Kasus inilah yang mendorong pihak oposisi yang tidak puas dengan latar belakang
Habibie semakin giat menjatuhkannya. Upaya ini akhirnya berhasil saat Sidang Umum
1999, pada 20 Oktober 1999 ia memutuskan untuk tidak mencalonkan diri lagi setelah
laporan pertanggungjawabannya ditolak oleh MPR dan setelah 512 hari kekuasaan B.J
Habibie akhirnya berhenti.
Pandangan terhadap pemerintahan Habibie pada era awal reformasi cenderung bersifat
negatif, tapi sejalan dengan perkembangan waktu banyak yang menilai positif
pemerintahan Habibie.
BAB III
PENUTUP
3.1 Kesimpulan
Pada tanggal 21 Mei 1998 pukul 09.00 WIB di ruang Jepara, Istana Merdeka Jakarta,
Presiden Soeharto menyatakan dirinya berhenti dari jabatan Presiden RI, lewat pidatonya
dihadapan wartawan dalam dan luar negeri. Setelah itu, B.J. Habibie sebagai Wapres
langsung diangkat sumpahnya menjadi Presiden RI ketiga dihadapan Pimpinan
Mahkamah Agung, yang disaksikan oleh Ketua DPR dan Wakil-Wakil Ketua DPR.

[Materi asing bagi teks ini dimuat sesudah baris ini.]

/-- TX_FRAME: the chain at the head of ring n's work, whose data is complete. DEDUCED, log entry 31. -/
def execTxFrame (n : Fin 64) (s : State) : Host.Outcome State Fault Refusal :=
  match s.ready n 0x01 with
  | none => .next s
  | some d =>
    match (s.ring n).chain d with
    | none => .next s
    | some c =>
      match chainData c with
      | none => .next s
      | some b =>
        let s := s.modDesc n (inChain c) (fun e => { e with started := true })
        let fail := fun (t : State) code len => (((t.record code d.target len).noteSeq n)).endTx n d.idx statusFail 0 (some (BitVec.ofNat 16 (nextSeq (s.get Reg.PWR_LEDHEAD_SEQ)))) none
        let f : Frame :=
          { bytes := d.frameBytes b, hasFcs := d.hasFcs, cls := d.cls, src := .ring n d.idx, k := d.tickK, bound := none,
            start := 0, cut := false, ins := if d.opx.toNat / 2 ^ 16 % 2 = 1 then 4 else 0 }
        if 6 ≤ d.target then
          if !canOk b then .next (fail s 0x0602 b.length)
          else if s.early f then .next (s.modCan (d.target - 6) (fun x => { x with stage := x.stage ++ [{ f with bytes := b, hasFcs := true }] }))
          else .next ((s.modCan (d.target - 6) (fun x => { x with q := x.q ++ [{ f with bytes := b, hasFcs := true }] })).canSelect (d.target - 6))
        else if d.cls = 7 ∧ s.safeOn d.target then .next (s.endTx n d.idx statusFail 0 (some s.quenchSeq) none)
        else if f.lenFcs < 64 ∨ 1518 < f.lenFcs then .next (fail s 0x0602 f.lenFcs)
        else if s.early f then
          .next (s.modPort d.target (fun x => { x with stage := x.stage ++ [f] }))
        else .next ((s.join d.target f false).select d.target)

/-- RX_BUF: the buffers of the chain at the head of ring n's work are posted. -/
def execRxBuf (n : Fin 64) (s : State) : Host.Outcome State Fault Refusal :=
  match s.ready n 0x10 with
  | none => .next s
  | some d =>
    match (s.ring n).chain d with
    | none => .next s
    | some c => .next (s.modDesc n (inChain c) (fun e => { e with started := true }))

/-! ## CMD work that needs no other block -/

def execCmdNop (n : Fin 64) (s : State) : Host.Outcome State Fault Refusal :=
  match s.ready n 0x20 with
  | none => .next s
  | some d => .next (s.doneNow n (fun e => e.is d.idx d.gen))

/-- Copy units of up to 16 bytes until one fails: bytes of the units copied, and the reason. DEDUCED, log entry 11. -/
def State.copyIn (s : State) (o : Nat) : List (List Byte) → Nat → Option Bool × Nat × State
  | [], p => (none, p, s)
  | u :: r, p =>
    match s.hoardWrite 21 (o + p) u with
    | (.ok _, t) => State.copyIn t o r (p + u.length)
    | (_, t) => (some true, p, t)

/-- The same towards host memory; `burst`: the copy has more than one word (R245, R262). DEDUCED, log entry 11. -/
def State.copyOut (s : State) (burst : Bool) (o : Nat) : Nat → Nat → List Byte → Option Bool × List Byte × State
  | 0, _, acc => (none, acc, s)
  | f + 1, left, acc =>
    match s.hoardReadAs burst 21 (o + acc.length) (min 16 left) with
    | (.ok b, t) => State.copyOut t burst o f (left - b.length) (acc ++ b)
    | (_, t) => (some true, acc, t)

/-- PROGRESS of a copy: a multiple of 16. DEDUCED, log entry 31. -/
def whole16 (n : Nat) : Nat := n / 16 * 16

def State.setProg (s : State) (n : Nat) (d : Desc) (v : Nat) : State :=
  s.modDesc n (fun e => e.is d.idx d.gen) (fun e => { e with prog := v })

/-- The end of a copy. DEDUCED, log entry 11. DEDUCED, log entry 31. -/
def State.endCopy (s : State) (n : Nat) (d : Desc) (failed : Option Bool) (copied : Nat) : State :=
  let s := s.setProg n d (whole16 copied)
  match failed with
  | none => s.doneNow n (fun e => e.is d.idx d.gen)
  | some _ => s.endWithEntry n (fun e => e.is d.idx d.gen) statusFail

/-- Bytes of a copy that `units` 16-byte units take of the `left` that are left; 0 units stand for all of them. -/
def unitBytes (units left : Nat) : Nat := if units = 0 then left else min left (16 * units)

/-- A copy of `all` bytes stands at `copied`: it has failed, has all of them, or goes on with a further command (R116). `short`: its data
read failed behind them (R115). -/
def State.afterUnits (s : State) (n : Nat) (d : Desc) (failed : Option Bool) (copied all : Nat) (short : Bool) : State :=
  if failed.isNone ∧ copied < all then (s.start n d).setProg n d copied
  else if failed.isNone ∧ short then (s.setProg n d (whole16 copied)).endNoEntry n (fun e => e.is d.idx d.gen) statusFail
  else s.endCopy n d failed copied

/-- HOARD_WRITE: the descriptor at the head of ring n's work, whose data has arrived, or the one in progress: `units` 16-byte units of
it, or all that are left (0) (R102, R116). -/
def execHoardWrite (c : CopyRun) (s : State) : Host.Outcome State Fault Refusal :=
  match s.atWork c.ring 0x24 with
  | none => .next s
  | some d =>
    match d.data with
    | none => .next s
    | some b =>
      let all := if d.short then whole16 b.length else b.length
      let now := ((b.take all).drop d.prog).take (unitBytes c.units.toNat (all - d.prog))
      let r := s.copyIn (d.opx.toNat % 2 ^ 32 - 0x10000000) (chunks 16 ((now.length + 15) / 16) now) d.prog
      .next (r.2.2.afterUnits c.ring d r.1 r.2.1 all d.short)

/-- HOARD_READ: the descriptor at the head of ring n's work, or the one in progress: `units` 16-byte units of it, or all that are left (0)
(R102, R116). -/
def execHoardRead (c : CopyRun) (s : State) : Host.Outcome State Fault Refusal :=
  match s.atWork c.ring 0x25 with
  | none => .next s
  | some d =>
    let now := unitBytes c.units.toNat (d.len - d.prog)
    let r := s.copyOut (decide (16 < d.len)) (d.opx.toNat % 2 ^ 32 - 0x10000000 + d.prog) ((now + 15) / 16) now []
    let t := if r.2.1.isEmpty then r.2.2 else r.2.2.issue (.hostWrite (d.addr + BitVec.ofNat 64 d.prog) r.2.1)
    .next (t.afterUnits c.ring d r.1 (d.prog + r.2.1.length) d.len false)

/-- A disabled ring's copies in progress stop where they stand: PART, or NONE before their first unit (R116). -/
def State.cutCopies (s : State) (n : Nat) : State :=
  let mine := fun (d : Desc) => d.started && d.res.isNone && (d.opcode == 0x24 || d.opcode == 0x25 || d.opcode == 0x28)
  let s := s.finish n (fun d => mine d && d.prog == 0) statusNone none (some s.time32)
  if (s.ring n).q.any mine then s.endNoEntry n mine statusPart else s

/-- FENCE: the descriptor at the head of ring n's work waits for what the named rings consumed before it; what is complete already ends it
at once (R102, R122). -/
def execFence (n : Fin 64) (s : State) : Host.Outcome State Fault Refusal :=
  match s.ready n 0x2D with
  | none => .next s
  | some d => .next ((s.modDesc n (fun e => e.is d.idx d.gen) (fun e => { e with started := true })).flushRing n)

/-! ## Enable, disable, flush (R88, R116, R120, R121, R664) -/

/-- Do the enable checks pass (R88)? -/
def State.ringOk (s : State) (n : Nat) : Bool :=
  let k := s.get (Reg.RING_CFG_KIND n)
  decide (k ≤ 4) && decide (s.get (Reg.RING_CFG_SIZE n) ≤ 12)
    && (k == 1 || k == 4 || (s.get (Reg.RING_CFG_SEL n) == 0 && s.get (Reg.RING_CFG_CLS n) == 0))
    && (k == 0 || !s.on (Reg.RING_CFG_STRIKE n))

/-- EN is written to 1. DEDUCED, log entry 33. -/
def State.enableRing (s : State) (n : Nat) : State :=
  if s.ringActive n then s
  else if !s.ringOk n then s.ringError n 4
  else
    let s := s.set (Reg.RING_CTRL_EN n) 1
    -- an error stands until RING_n_START has been written anew (R120)
    let s := if (s.ring n).restarted then (s.set (Reg.RING_STAT_ERR n) 0).set (Reg.RING_STAT_ERRCODE n) 0 else s
    let i := s.get (Reg.RING_START_IDX n)
    let g := s.get (Reg.RING_START_GEN n)
    s.modRing n (fun r => { Ring.zero with
      kind := s.get (Reg.RING_CFG_KIND n), ci := i, gen := g, rp := i, rg := g, valid := true, lseq := r.lseq,
      mark := s.get Reg.PWR_LEDHEAD_SEQ })

def execRingEnable (w : Who) (n : Fin 64) (s : State) : Host.Outcome State Fault Refusal :=
  .next (s.owned w (Reg.RING_CTRL n) (fun s => s.enableRing n))

/-- Is the frame one of ring `n`? -/
def Frame.ofRing (n : Nat) (f : Frame) : Bool :=
  match f.src with
  | .ring r _ => r == n
  | _ => false

def Frame.ringIdx (f : Frame) : Option (Nat × Nat) :=
  match f.src with
  | .ring r i => some (r, i)
  | _ => none

/-- FIRST indices of ring `n`'s frames that are on a wire. -/
def State.onWire (s : State) (n : Nat) : List Nat :=
  let fs := (s.ports.toList.flatMap (fun p => p.wire.toList ++ p.preempted.toList)) ++ s.cans.toList.flatMap (fun c => c.wire.toList)
  fs.filterMap (fun f => match f.ringIdx with
    | some (r, i) => if r == n then some i else none
    | none => none)

/-- Consumed work of ring `n` that has not started completes as NONE, posted buffers too when `posted`. DEDUCED, log entry 30. -/
def State.cancelRing (s : State) (n : Nat) (posted : Bool) : State :=
  let kind := (s.ring n).kind
  if kind = 0 then
    let keep := s.onWire n
    let gone := ((chains (s.ring n).q).filter (fun c => match c with
      | [] => false
      | d :: _ => !keep.contains d.idx)).flatten
    let s := { s with
      ports := s.ports.map (fun (p : Port) => { p with stage := p.stage.filter (fun f => !f.ofRing n), q := p.q.filter (fun f => !f.ofRing n) }),
      cans := s.cans.map (fun (c : Can) => { c with stage := c.stage.filter (fun f => !f.ofRing n), q := c.q.filter (fun f => !f.ofRing n) }) }
    s.finish n (inChain gone) statusNone none none
  else
    let waits := (s.prs.waiting.filterMap (fun (l : LoadReq) => l.req)).filter (fun (r : RingRef) => r.ring == n)
    let gone := fun (d : Desc) => !d.started || posted && (kind == 1 || kind == 4 || d.opcode == 0x2D)
      || ((chains (s.ring n).q).any (fun c => inChain c d && c.any (fun e => waits.any (fun r => r.picks e))))
    let s' := { s with prs := { s.prs with waiting := s.prs.waiting.filter (fun l => match l.req with
      | some r => r.ring != n
      | none => true) } }
    let timed := (s'.ring n).q.filter (fun d => gone d && timedOp d.opcode)
    (s'.finish n (inChain timed) statusNone none (some s.time32)).finish n gone statusNone none none

/-- FLUSH is written to 1 (R116): nothing happens while EN is 0. DEDUCED, log entry 30. -/
def State.flushCmd (s : State) (n : Nat) : State := if s.on (Reg.RING_CTRL_EN n) then s.cancelRing n false else s

def execRingFlush (w : Who) (n : Fin 64) (s : State) : Host.Outcome State Fault Refusal :=
  .next (s.owned w (Reg.RING_CTRL n) (fun s => s.flushCmd n))

/-! ## The writes of a Settle (R94, R97, R111, R112, R659) -/

/-- A ledger entry as it lies in memory (20). -/
def LedgerEntry.bytes (e : LedgerEntry) : List Byte :=
  leBytes 4 e.seq.toNat ++ leBytes 2 e.code.toNat ++ [e.unit, e.flags] ++ leBytes 8 e.time.toNat ++ leBytes 4 e.tick.toNat ++ leBytes 12 e.detail.toNat

/-- One entry goes to EVT ring `n`, or is dropped when the ring is full (R93). DEDUCED, log entry 33. -/
def State.evtPut (s : State) (n : Nat) (e : LedgerEntry) : State :=
  let r := s.ring n
  let size := s.ringSize n
  let outst := (r.gen + 256 - r.rg) % 256 * size + r.ci - r.rp
  if size ≤ outst then (s.count (Reg.RING_STAT_DROP n) 1).modRing n (fun r => { r with ovfl := true })
  else
    let base := s.word64 (Reg.RING_BASE_LO n) (Reg.RING_BASE_HI n)
    let s := s.issue (.hostWrite (base + BitVec.ofNat 64 (r.ci * 32)) e.bytes)
    (s.modRing n (fun r => { r with ci := (r.ci + 1) % size, gen := if r.ci + 1 = size then (r.gen + 1) % 256 else r.gen })).ringEvent n

/-- Entries newer than SEQ `q`, oldest first. -/
def newerThan (q : Nat) (l : List LedgerEntry) : List LedgerEntry := (l.takeWhile (fun e => e.seq.toNat != q)).reverse

/-- Entries recorded since the last Settle go to every enabled EVT ring. DEDUCED, log entry 33. -/
def State.evtWrites (s : State) : State :=
  let since := newerThan s.hif.evtSeq s.ledger
  let t := s.each 64 (fun n t =>
    if t.get (Reg.RING_CFG_KIND n) == 3 && t.on (Reg.RING_CTRL_EN n) && (t.ring n).live && !t.on (Reg.RING_STAT_ERR n) then
      let own := newerThan (t.ring n).mark s.ledger
      (since.filter (fun e => own.contains e)).foldl (fun t e => t.evtPut n e) t
    else t)
  { t with hif := { t.hif with evtSeq := s.get Reg.PWR_LEDHEAD_SEQ } }

def State.ringErrs (s : State) : Nat := bitmap ((List.range 64).filter (fun n => s.on (Reg.RING_STAT_ERR n)))

/-- Ports and links whose promise is void (VOIDMAP). -/
def State.voidMap (s : State) : Nat := bitmap (strikeUnits.filter (fun u => s.on (voidFld u)))

/-- Slots that are loaded: RUNNING, or being unloaded. DEDUCED, log entry 32. -/
def State.loadedMap (s : State) : Nat :=
  bitmap ((List.range 3).filter (fun n => s.slotState n == slotRunning || s.slotState n == slotUnloading))

/-- A ring's word in the shadow block. -/
def State.shadowRing (s : State) (n : Nat) : Nat :=
  let r := s.ring n
  r.ci + r.gen * 2 ^ 16 + s.get (Reg.RING_CTRL_EN n) * 2 ^ 24 + s.get (Reg.RING_STAT_ERR n) * 2 ^ 25
    + (if s.ringHeld n then 2 ^ 26 else 0) + (if r.ovfl then 2 ^ 27 else 0)

/-- The 1,024 bytes of the shadow block for the state `s`. DEDUCED, log entry 32. -/
def State.shadowBytes (s : State) (seq : Nat) (sent : BitVec 64) : List Byte :=
  let state := s.get Reg.HRT_STAT_RUNNING + 2 * s.get Reg.PWR_QSTAT_ACTIVE + (if s.voidMap = 0 then 0 else 4) + 8 * s.loadedMap
  leBytes 4 seq ++ leBytes 4 state ++ leBytes 8 s.tick ++ leBytes 8 (s.word64 Reg.HRT_TSTART_LO Reg.HRT_TSTART_HI).toNat
    ++ leBytes 4 (s.get Reg.PWR_LEDHEAD_SEQ) ++ leBytes 4 s.voidMap ++ leBytes 8 s.ringErrs ++ leBytes 8 sent.toNat
    ++ List.replicate 208 0 ++ (List.range 64).flatMap (fun n => leBytes 4 (s.shadowRing n)) ++ List.replicate 508 0 ++ leBytes 4 seq

/-- Is vector `v` of PF0 masked in the table, or all of them by the function mask? -/
def PciFn.masked (f : PciFn) (v : Nat) : Bool :=
  f.msixMask || ((f.tbl.find? (fun e => e.1 == v)).map (fun e => e.2.2.2)).getD true

/-- Vectors that are sent in this Settle, and those that become or stay pending (R111, R112). -/
def State.vecsDue (s : State) : BitVec 64 × BitVec 64 :=
  let f := s.pcie.pf0
  if !f.msixEn then (0, f.pba)
  else
    let all := s.hif.vecs ||| f.pba
    let m := BitVec.ofNat 64 (bitmap ((List.range 64).filter (fun v => !f.masked v)))
    (all &&& m, all &&& ~~~ m)

/-- The messages of PF1, which go out when the function may issue them (R679). -/
def State.settlePf1 (s : State) : State :=
  let f := s.pcie.pf1
  let all := s.hif.vecs1 ||| f.pba
  let m := BitVec.ofNat 64 (bitmap ((List.range 8).filter (fun v => !f.masked v)))
  let open1 := f.bme && !f.d3 && !f.flr && s.on Reg.DEV_PCISTAT_LINKUP
  if !f.msixEn then { s with hif := { s.hif with vecs1 := 0 } }
  else if !open1 then s
  else
    let s := { s with hif := { s.hif with vecs1 := 0 }, pcie := { s.pcie with pf1 := { f with pba := all &&& ~~~ m } } }
    ((List.range 8).filter (fun i => (all &&& m) &&& bit64 i != 0)).foldl (fun t i => t.send (.msix true i)) s

/-- EVT entries, the shadow block and the messages, in this order; the block describes the state `snap`, as the Settle found it. DEDUCED, log entry 32. DEDUCED, log entry 34. -/
def State.settleHost (snap s : State) : State :=
  let s := s.evtWrites
  let v := s.vecsDue
  let s := if s.on Reg.RING_GCTRL_SHEN && !s.pcie.pf0.d3 then
      let q := if s.hif.shSeq = 0xFFFFFFFF then 1 else s.hif.shSeq + 1
      let s := { s with hif := { s.hif with shSeq := BitVec.ofNat 32 (nextSeq s.hif.shSeq.toNat) } }
      s.issue (.hostWrite (s.word64 Reg.RING_SHADDR_LO Reg.RING_SHADDR_HI) (snap.shadowBytes q.toNat v.1))
    else s
  let s := { s with hif := { s.hif with vecs := 0 }, pcie := { s.pcie with pf0 := { s.pcie.pf0 with pba := v.2 } } }
  (((List.range 64).filter (fun i => v.1 &&& bit64 i != 0)).foldl (fun t i => t.issue (.msix false i)) s).settlePf1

Pada tanggal 23 Mei 1998, Presiden B.J. Habibie mengumumkan susunan kabinet baru,
yaitu Kabinet Reformasi Pembangunan dan membehentikan dengan hormat pada menteri
Kabinet Pembangunan lalu B.J Habibie memimpin Indonesia yang saat itu memiliki
kondisi yang kurang baik.
Ada berbagai kebijakan yang dilaksanakan saat pemerintahan Habibie diantaranya
merekapitulasi perbankan, merekonstruksi perekonomian nasional, melikuidasi
(pembubaran) beberapa bank bermasalah, menaikkan nilai tukar rupiah terhadap dolar
Amerika hingga di bawah Rp10.000 dalam bidang ekonomi dan pembebasan para tahanan
Orde Baru, peningkatan kebijakan pers, pembentukan parpol dalam bidang sosial politik.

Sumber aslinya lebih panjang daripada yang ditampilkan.